Featured titles are My Footprints by Caldecott Honor author Bao Phi, illus. by Basia Tran, the tale of a Vietnamese-American girl who imagines herself as different creatures as an escape from bullying; Ona Judge Outwits the Washingtons: An Enslaved Woman Fights for Freedom by Gwendolyn Hooks, illus. by Simone Agoussoye, recounting Judge’s heroic escape from George and Martha Washington; The Golden Acorn by Katy Hudson, in which Squirrel learns to control her competitive spirit and become a team player; The Brave Cyclist: The True Story of a Holocaust Hero by Amalia Hoffman, a biography of Gino Bartali, Tour de France champion and member of the WWII resistance; Sadiq and the Desert Star by Siman Nuurali, illus. by Anjan Sarkar, an #OwnVoices series starter about a third grader and his Somali-American family; and The Friendship Lie by Rebecca Donnelly, a story of friendship and coming-of-age.
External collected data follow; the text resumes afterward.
-- ==== Sys2Proof/Machine/Dredge.lean ====
section
/-! DEFINITION. Dredge, the scrubber that reads memory as master 15 (R292, R293). -/
namespace Sys2Proof.Machine

/-- Words among the 16 of a RAM block that a read finds in class `c`. -/
def Dev.wordsOfClass (d : Dev) (c : EccClass) (a : Nat) : List Nat :=
  ((List.range 16).map fun i => a + 4 * i).filter fun w => !(d.badLanes c w 4).isEmpty

/-- The summary of uncorrectable words: their count, and the address of the first one (R295). -/
def Dev.drgUes (d : Dev) (ws : List Nat) : Dev :=
  match ws with
  | [] => d
  | w :: t =>
    let d1 := d.drgCount 2 (t.length + 1)
    if d1.get (F.DRG_SUM_COUNT.plus 28) = 0 then d1.put (F.DRG_SUM_COUNT.plus 28) w else d1

/-- The summary of a RAM block that is read: what the read finds is there before it. -/
def Dev.drgRam (d before : Dev) (a : Nat) : Dev :=
  (((d.drgCount 0 1).drgCount 1 (before.wordsOfClass .corrected a).length).drgCount 3
    (before.wordsOfClass .poison a).length).drgUes (before.wordsOfClass .uncorrectable a)

/-- A block of a non-volatile array, at offset `a` of it: the first block of a page reads the whole page (R292). One
decode of the page code is one result; in a slot page, which has none, each word that fails is one (R280, R291, R297). -/
def Dev.drgNvm (d : Dev) (cst : Bool) (a : Nat) : Dev :=
  let n := if a % 1024 = 0 then 128 else 8
  let d1 := d.drgCount 0 1
  let bad := (List.range n).filter fun i => d.needsCode cst (a / 8 + i)
  if cst && cstSlotPage (a / 1024) then
    (bad.foldl (fun x i => x.nvmFound 15 cst (a + 8 * i)) d1).drgUes (bad.map fun i => nvmBase cst + a + 8 * i)
  else if a % 1024 = 0 ∧ d.pageSuspect cst (a / 1024) ∨ !bad.isEmpty then
    let x := a + 8 * (bad.head?.getD 0)
    let found := d.pageDecode cst (a / 1024)
    let d2 := d1.nvmRecord 15 cst x (found.map List.length)
    if found.isSome then d2.drgCount 1 1 else d2.drgUes [nvmBase cst + x]
  else d1

/-- The read of one block, with the summary's counts. -/
def Dev.drgBlock (d : Dev) (a : Nat) : Dev :=
  if inFlash a ∨ inCstWin a then
    match d.reachCheck 15 .read a with
    | (d1, false) => d1.drgCount 6 1
    | (d1, true) =>
      match d1.slaveCheck d1.epoch 15 false .read a with
      | (d2, .ok) =>
        if inFlash a then (d2.flashWait a).drgNvm false (a - flashBase)
        else
          let d3 := d2.cstWait
          d3.drgNvm true (1024 * d3.cstPage ((a - cstWinBase) / 1024) + a % 1024)
      | (d2, _) => d2.drgCount 6 1
  else
    match d.busLoad 15 .read a 64 with
    | (d1, .ok, _) => d1.drgRam d a
    | (d1, _, _) => d1.drgCount 6 1

/-- A pass ends with a status (R293). -/
def Dev.drgEnd (d : Dev) (st : Nat) : Dev :=
  (({ d with integ := { d.integ with drgAbort := false } }.put F.DRG_STAT_RUN 0).put F.DRG_STAT_DONE 1).put
    F.DRG_STAT_STATUS st

/-- DREDGE_BURST (R292, R293): the next block of the pass, or its end at a block boundary when an ABORT waits. -/
def Dev.dredgeBurstOp (d : Dev) : Dev :=
  if d.on .core ∧ d.flag F.DRG_STAT_RUN then
    if d.integ.drgAbort then d.drgEnd 1
    else
      let a := d.integ.drgNext
      let d1 := d.drgBlock a
      if a = 64 * d1.get (F.DRG_BASE_ADDR.plus 4) then d1.drgEnd 0
      else { d1 with integ := { d1.integ with drgNext := a + 64 } }
  else d

end Sys2Proof.Machine
end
Galleys to look for include The Fowl Twins by Eoin Colfer, a spinoff adventure starring Artemis Fowl’s younger brothers, Myles and Beckett; Race to the Sun by Rebecca Roanhorse, in which seventh-grader Nizhoni Begay must stay one step ahead of a monster as she connects with her Navajo ancestors and discovers her innate powers; Tristan Strong Punches a Hole in the Sky by Kawame Mbalia, about a boy who accidentally rips open a chasm into the MidPass, a volatile place where he finds himself among African-American folk legends and West African gods; Loki Where Mischief Lies by Mackenzi Lee, a story of struggle and betrayal, told through the patchwork past of Marvel’s misunderstood trickster; Stuffed by Liz Braswell, a middle grade novel about a world where stuffed animals are the last line of defense between children and monsters; Scavenge the Stars by Tara Sim, a biracial, gender-swapped Count of Monte Cristo retelling; Elizabeth Webster and the Court of Uncommon Pleas by William Lashner, in which the daughter of an attorney for the damned must solve her connection to a mysterious ghost; 10 Blind Dates by Ashley Elston, about a high school senior who lets members of her family set her up on dates after a painful breakup; Last True Poets of the Sea by Julia Drake, a debut contemporary novel about a lost shipwreck, a missing piece of family history, and how to weather the storms of life; and Who Is the Mystery Reader? by Mo Willems, second in the Unlimited Squirrels series.
The featured galley is The Nocturnals: The Kooky Kinkajou by Tracey Hecht, illus. by Josie Yee, a new level three title in the Nocturnals: Grow & Read Early Readers series.
On offer is The Worst Christmas Ever by Kathleen Long Bostrom, illus. by Guy Porfirio, in which Matthew is not looking forward to Christmas in his new California home, especially after his dog goes missing.
Available galleys include The Remarkables by Margaret Peterson Haddix, a standalone middle grade novel about two children who discover an intriguing mystery next door; Dear Sweet Pea, the first middle grade novel by Dumplin’ author Julie Murphy, starring a sixth grader who takes on the role of town advice columnist; Lalani of the Distant Sea by Erin Entrada Kelly, a debut Filipino fantasy by the Newbery Medalist; Cog by Greg van Eekhout, in which five runaway robots set out cross-country to prove their self-worth; The Best at It, a middle grade debut by actor Maulik Pancholy; Serpent & Dove by Shelby Mahurin, first in a fantasy duology set in a world of powerful women and dark magic; When You Ask Me Where I’m Going by debut author Jasmin Kaur, a story of undocumented immigration, sexual assault, mental health, love, and liberation; Butterfly Yellow by Thanhha Lai, the National Book Award and Newbery Honor-winning author, a YA debut about siblings separated during the Vietnam War; Unpregnant by Jenni Hendriks and Ted Caplan, in which a girl drives more than 900 miles with an old friend to obtain a legal abortion; and Angel Mage by Garth Nix, the story of an ageless woman with terrifying angelic powers, who is bent on reuniting with her lover.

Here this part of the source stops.